● WORK ORDER:
Copy out every line of the data that has the word "cassetteInSwitch" somewhere in it.

━━ SUPPLIED RECORDS

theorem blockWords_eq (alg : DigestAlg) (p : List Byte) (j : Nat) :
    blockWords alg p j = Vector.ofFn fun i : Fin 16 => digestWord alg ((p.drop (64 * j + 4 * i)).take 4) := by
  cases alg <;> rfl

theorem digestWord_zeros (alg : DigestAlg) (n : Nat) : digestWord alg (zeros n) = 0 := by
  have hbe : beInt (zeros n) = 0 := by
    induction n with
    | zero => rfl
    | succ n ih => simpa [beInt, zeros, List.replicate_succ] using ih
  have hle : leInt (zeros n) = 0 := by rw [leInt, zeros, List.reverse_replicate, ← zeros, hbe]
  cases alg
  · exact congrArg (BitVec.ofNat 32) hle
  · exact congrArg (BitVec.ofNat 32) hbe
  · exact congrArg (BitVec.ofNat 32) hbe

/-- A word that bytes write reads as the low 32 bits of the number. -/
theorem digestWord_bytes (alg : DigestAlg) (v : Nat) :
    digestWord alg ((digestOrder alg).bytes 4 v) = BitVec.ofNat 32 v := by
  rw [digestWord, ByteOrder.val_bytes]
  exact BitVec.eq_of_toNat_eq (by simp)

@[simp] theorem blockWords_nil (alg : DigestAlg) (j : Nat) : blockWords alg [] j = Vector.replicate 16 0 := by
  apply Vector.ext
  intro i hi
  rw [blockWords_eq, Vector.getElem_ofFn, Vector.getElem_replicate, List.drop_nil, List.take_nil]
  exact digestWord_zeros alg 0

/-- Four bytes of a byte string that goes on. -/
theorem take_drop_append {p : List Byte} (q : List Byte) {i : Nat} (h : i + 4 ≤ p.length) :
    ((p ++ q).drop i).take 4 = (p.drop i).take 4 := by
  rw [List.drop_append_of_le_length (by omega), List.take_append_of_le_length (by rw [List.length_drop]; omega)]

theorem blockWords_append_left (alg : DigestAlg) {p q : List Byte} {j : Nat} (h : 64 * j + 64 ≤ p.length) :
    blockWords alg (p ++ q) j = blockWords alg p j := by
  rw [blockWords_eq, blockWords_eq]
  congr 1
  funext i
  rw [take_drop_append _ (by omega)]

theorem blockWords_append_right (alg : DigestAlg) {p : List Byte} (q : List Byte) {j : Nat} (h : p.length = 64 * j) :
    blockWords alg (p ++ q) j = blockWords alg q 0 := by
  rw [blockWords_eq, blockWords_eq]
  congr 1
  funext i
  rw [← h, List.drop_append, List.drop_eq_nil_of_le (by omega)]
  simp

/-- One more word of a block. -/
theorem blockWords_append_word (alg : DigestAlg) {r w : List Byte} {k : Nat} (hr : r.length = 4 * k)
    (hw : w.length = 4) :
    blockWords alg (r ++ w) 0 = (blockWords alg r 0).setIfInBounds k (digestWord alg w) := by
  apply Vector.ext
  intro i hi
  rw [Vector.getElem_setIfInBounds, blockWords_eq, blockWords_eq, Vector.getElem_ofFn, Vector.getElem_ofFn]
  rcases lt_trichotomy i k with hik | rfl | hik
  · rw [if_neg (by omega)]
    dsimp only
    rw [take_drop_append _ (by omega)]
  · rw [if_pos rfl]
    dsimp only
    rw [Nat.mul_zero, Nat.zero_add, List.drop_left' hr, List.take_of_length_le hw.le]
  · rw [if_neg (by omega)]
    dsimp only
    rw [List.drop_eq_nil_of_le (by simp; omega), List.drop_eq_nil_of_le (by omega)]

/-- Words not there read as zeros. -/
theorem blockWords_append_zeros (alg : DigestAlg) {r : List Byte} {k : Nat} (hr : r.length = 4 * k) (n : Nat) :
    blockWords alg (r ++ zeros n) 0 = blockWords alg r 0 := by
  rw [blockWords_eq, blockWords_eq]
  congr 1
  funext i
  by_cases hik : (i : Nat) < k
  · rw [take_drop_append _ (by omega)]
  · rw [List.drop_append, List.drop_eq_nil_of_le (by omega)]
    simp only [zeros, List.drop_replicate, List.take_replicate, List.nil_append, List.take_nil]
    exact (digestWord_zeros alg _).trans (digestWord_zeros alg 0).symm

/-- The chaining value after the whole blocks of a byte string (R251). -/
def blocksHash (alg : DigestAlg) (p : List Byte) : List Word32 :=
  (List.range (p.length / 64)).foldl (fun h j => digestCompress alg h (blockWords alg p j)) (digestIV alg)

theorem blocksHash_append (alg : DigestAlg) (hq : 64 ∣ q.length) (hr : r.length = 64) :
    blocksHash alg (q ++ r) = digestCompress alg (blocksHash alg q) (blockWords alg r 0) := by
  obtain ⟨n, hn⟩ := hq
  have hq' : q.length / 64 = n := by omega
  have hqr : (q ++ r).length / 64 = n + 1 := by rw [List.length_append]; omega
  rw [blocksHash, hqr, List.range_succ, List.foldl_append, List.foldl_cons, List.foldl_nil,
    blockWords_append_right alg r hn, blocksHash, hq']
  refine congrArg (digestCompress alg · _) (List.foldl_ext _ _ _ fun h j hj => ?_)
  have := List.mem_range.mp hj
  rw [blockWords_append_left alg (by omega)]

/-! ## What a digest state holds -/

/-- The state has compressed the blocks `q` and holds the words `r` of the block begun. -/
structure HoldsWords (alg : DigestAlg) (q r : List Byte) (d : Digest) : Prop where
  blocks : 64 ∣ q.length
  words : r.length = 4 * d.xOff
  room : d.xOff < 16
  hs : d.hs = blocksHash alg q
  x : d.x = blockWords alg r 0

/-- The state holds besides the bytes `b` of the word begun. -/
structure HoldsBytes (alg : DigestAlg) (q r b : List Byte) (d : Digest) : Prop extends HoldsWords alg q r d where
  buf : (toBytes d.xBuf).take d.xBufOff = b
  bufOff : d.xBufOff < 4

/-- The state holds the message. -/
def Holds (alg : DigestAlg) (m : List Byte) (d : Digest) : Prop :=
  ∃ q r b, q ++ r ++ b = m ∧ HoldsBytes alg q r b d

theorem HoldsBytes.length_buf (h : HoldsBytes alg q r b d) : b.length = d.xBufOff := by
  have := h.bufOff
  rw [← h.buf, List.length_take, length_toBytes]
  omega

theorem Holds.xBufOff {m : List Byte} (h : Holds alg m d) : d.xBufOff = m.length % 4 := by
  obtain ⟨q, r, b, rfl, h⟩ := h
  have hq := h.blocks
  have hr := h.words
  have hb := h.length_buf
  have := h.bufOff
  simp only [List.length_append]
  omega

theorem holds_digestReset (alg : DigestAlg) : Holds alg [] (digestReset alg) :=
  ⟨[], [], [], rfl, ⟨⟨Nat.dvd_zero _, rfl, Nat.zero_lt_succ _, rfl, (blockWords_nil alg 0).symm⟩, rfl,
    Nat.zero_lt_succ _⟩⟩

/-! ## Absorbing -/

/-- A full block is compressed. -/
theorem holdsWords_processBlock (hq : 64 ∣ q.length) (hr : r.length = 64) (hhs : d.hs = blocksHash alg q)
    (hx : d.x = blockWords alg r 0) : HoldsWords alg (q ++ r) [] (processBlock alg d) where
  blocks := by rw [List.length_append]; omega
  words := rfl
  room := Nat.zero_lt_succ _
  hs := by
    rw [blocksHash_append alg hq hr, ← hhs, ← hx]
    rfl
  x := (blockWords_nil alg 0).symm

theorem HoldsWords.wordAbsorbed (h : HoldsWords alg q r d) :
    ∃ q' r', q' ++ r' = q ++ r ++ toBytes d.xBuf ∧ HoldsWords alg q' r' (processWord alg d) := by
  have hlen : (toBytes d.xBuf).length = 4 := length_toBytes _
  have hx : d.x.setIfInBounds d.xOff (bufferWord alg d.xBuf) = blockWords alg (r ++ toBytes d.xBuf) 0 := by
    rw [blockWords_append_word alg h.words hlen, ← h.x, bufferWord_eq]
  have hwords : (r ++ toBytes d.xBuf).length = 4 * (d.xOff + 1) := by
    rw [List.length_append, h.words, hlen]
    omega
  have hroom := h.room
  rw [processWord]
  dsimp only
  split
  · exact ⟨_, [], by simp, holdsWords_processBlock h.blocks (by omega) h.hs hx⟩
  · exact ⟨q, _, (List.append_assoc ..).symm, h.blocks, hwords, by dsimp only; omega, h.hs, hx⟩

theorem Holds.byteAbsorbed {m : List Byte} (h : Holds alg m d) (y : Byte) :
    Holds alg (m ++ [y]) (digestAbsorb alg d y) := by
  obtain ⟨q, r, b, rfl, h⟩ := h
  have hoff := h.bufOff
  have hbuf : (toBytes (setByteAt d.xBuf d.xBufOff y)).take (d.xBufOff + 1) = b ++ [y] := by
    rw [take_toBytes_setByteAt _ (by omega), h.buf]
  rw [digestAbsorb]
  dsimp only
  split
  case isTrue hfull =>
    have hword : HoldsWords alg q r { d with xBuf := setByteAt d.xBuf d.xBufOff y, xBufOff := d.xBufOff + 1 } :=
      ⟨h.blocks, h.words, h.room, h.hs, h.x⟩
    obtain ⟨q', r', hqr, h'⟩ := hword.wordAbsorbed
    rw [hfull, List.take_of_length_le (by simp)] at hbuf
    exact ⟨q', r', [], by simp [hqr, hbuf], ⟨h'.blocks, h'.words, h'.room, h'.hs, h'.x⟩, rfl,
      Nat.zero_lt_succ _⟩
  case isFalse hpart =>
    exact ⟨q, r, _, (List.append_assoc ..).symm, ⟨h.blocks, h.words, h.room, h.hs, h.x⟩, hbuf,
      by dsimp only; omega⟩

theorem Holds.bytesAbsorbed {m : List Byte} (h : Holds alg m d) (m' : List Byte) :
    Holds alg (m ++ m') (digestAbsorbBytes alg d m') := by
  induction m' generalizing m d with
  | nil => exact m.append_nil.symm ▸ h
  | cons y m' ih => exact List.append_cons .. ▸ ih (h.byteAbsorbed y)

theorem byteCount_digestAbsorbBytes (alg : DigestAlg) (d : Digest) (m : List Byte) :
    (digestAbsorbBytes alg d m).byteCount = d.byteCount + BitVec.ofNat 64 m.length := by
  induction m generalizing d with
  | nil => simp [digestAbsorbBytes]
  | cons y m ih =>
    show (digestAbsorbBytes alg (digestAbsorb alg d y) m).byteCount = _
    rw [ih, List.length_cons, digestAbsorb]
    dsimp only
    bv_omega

━━━━
━━ SUPPLIED RECORDS

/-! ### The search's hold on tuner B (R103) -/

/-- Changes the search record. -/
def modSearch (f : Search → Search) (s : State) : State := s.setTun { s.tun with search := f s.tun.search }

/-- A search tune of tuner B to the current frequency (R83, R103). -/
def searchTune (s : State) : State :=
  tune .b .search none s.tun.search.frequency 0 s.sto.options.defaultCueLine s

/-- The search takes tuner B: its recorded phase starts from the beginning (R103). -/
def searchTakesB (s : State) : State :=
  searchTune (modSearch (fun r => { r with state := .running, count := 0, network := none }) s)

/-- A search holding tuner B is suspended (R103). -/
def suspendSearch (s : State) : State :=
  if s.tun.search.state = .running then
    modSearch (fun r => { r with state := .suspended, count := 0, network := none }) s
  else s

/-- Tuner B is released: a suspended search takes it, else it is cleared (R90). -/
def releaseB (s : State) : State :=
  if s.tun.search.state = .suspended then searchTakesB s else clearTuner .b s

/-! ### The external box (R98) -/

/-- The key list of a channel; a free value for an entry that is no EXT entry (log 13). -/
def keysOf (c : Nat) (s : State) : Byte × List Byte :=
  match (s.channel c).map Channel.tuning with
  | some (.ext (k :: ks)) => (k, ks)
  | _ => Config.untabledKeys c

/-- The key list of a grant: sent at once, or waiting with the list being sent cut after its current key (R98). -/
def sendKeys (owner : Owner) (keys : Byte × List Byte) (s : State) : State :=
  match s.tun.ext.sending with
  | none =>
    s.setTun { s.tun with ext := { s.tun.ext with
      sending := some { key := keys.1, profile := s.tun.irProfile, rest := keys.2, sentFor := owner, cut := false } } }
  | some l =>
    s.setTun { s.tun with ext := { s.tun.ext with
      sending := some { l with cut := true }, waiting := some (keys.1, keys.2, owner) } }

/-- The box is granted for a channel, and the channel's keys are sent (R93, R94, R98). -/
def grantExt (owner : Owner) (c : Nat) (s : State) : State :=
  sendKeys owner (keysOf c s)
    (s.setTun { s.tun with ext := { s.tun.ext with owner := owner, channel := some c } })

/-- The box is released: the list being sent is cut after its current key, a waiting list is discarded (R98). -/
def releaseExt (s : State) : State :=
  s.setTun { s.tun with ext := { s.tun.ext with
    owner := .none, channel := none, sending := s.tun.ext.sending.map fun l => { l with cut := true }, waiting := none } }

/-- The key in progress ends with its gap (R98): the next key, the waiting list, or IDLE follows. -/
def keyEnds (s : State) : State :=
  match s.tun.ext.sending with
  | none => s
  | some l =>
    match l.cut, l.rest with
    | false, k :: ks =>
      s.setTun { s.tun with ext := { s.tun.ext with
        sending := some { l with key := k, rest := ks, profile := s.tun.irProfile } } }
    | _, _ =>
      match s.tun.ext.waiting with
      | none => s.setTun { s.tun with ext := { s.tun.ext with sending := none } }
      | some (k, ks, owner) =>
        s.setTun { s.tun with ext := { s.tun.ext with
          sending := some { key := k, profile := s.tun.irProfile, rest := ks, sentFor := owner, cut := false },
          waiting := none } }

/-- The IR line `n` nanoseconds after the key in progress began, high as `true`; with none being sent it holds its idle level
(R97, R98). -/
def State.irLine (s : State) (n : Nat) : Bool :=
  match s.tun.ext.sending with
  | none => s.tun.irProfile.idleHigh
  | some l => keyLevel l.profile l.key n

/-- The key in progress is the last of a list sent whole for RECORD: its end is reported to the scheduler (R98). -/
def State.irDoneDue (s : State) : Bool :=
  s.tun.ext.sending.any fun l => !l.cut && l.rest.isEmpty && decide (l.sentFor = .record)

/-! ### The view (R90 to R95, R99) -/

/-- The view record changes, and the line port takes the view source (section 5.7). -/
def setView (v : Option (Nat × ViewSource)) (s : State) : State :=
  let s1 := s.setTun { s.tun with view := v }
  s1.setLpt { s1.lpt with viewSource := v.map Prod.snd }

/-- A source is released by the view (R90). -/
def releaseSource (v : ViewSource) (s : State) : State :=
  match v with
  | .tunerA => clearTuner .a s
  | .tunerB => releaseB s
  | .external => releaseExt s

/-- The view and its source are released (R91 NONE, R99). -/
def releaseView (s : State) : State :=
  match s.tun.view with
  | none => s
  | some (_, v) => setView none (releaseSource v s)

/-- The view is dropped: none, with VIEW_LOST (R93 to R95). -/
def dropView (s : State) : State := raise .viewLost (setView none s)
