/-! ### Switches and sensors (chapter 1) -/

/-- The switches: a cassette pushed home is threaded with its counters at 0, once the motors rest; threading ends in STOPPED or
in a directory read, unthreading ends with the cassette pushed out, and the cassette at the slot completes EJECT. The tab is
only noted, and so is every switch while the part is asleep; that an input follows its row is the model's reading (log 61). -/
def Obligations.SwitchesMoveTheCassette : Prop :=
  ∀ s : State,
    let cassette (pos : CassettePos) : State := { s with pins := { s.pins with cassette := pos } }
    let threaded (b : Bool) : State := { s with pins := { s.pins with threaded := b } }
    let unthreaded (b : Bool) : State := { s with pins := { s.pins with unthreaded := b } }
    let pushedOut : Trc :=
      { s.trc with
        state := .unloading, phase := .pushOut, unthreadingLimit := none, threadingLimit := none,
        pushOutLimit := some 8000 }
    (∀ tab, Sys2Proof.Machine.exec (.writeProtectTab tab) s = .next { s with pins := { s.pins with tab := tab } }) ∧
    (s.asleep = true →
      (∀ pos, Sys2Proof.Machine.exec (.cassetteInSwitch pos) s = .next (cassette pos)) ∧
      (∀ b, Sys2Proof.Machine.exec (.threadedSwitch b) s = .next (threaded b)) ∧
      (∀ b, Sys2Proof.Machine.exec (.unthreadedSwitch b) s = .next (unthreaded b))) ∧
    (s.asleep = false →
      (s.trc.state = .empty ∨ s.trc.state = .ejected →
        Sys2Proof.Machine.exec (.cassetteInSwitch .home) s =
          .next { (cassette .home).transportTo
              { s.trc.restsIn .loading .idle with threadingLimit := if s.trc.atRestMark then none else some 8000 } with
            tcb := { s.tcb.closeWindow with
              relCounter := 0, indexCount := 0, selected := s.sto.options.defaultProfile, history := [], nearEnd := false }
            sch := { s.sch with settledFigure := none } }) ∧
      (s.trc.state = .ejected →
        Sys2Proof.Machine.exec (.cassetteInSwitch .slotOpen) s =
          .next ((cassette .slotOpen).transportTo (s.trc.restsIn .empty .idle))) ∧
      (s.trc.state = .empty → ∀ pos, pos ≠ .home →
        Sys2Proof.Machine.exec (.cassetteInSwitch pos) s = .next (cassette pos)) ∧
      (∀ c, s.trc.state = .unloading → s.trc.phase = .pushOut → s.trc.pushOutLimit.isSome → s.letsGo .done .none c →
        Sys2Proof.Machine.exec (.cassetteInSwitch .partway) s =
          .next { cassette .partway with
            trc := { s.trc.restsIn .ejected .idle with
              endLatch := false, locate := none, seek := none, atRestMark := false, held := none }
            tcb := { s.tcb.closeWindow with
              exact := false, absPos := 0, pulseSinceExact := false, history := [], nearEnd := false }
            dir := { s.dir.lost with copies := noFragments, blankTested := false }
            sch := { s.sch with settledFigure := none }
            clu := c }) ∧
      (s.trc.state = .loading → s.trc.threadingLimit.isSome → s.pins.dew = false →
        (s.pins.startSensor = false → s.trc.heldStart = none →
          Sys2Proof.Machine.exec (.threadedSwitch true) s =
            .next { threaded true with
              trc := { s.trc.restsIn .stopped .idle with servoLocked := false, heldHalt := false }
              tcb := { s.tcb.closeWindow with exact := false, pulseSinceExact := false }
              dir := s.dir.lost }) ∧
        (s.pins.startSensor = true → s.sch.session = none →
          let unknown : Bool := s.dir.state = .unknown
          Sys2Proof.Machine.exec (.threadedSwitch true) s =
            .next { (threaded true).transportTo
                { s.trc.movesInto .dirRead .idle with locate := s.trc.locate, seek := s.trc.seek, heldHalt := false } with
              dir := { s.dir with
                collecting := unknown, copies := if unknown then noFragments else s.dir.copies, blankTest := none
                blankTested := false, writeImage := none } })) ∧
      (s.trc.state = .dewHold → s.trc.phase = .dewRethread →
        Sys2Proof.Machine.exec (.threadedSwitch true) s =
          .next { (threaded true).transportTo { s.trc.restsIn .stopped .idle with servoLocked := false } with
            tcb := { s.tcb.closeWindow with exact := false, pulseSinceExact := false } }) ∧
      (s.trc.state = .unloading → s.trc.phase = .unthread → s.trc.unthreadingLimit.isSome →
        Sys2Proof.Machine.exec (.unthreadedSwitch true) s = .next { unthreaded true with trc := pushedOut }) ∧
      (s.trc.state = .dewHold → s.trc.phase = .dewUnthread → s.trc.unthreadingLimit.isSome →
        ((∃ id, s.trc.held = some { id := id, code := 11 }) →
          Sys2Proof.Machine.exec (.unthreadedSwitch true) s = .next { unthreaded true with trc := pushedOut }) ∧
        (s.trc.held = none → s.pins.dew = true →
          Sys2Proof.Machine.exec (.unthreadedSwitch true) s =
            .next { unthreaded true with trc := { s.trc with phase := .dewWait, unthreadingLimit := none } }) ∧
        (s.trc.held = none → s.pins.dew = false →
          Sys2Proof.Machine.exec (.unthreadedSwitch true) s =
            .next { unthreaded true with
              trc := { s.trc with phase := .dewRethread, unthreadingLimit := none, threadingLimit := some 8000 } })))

━━━━

● SOLVED EXERCISE:
      (∀ pos, Sys2Proof.Machine.exec (.cassetteInSwitch pos) s = .next (cassette pos)) ∧
        Sys2Proof.Machine.exec (.cassetteInSwitch .home) s =
        Sys2Proof.Machine.exec (.cassetteInSwitch .slotOpen) s =
        Sys2Proof.Machine.exec (.cassetteInSwitch pos) s = .next (cassette pos)) ∧
        Sys2Proof.Machine.exec (.cassetteInSwitch .partway) s =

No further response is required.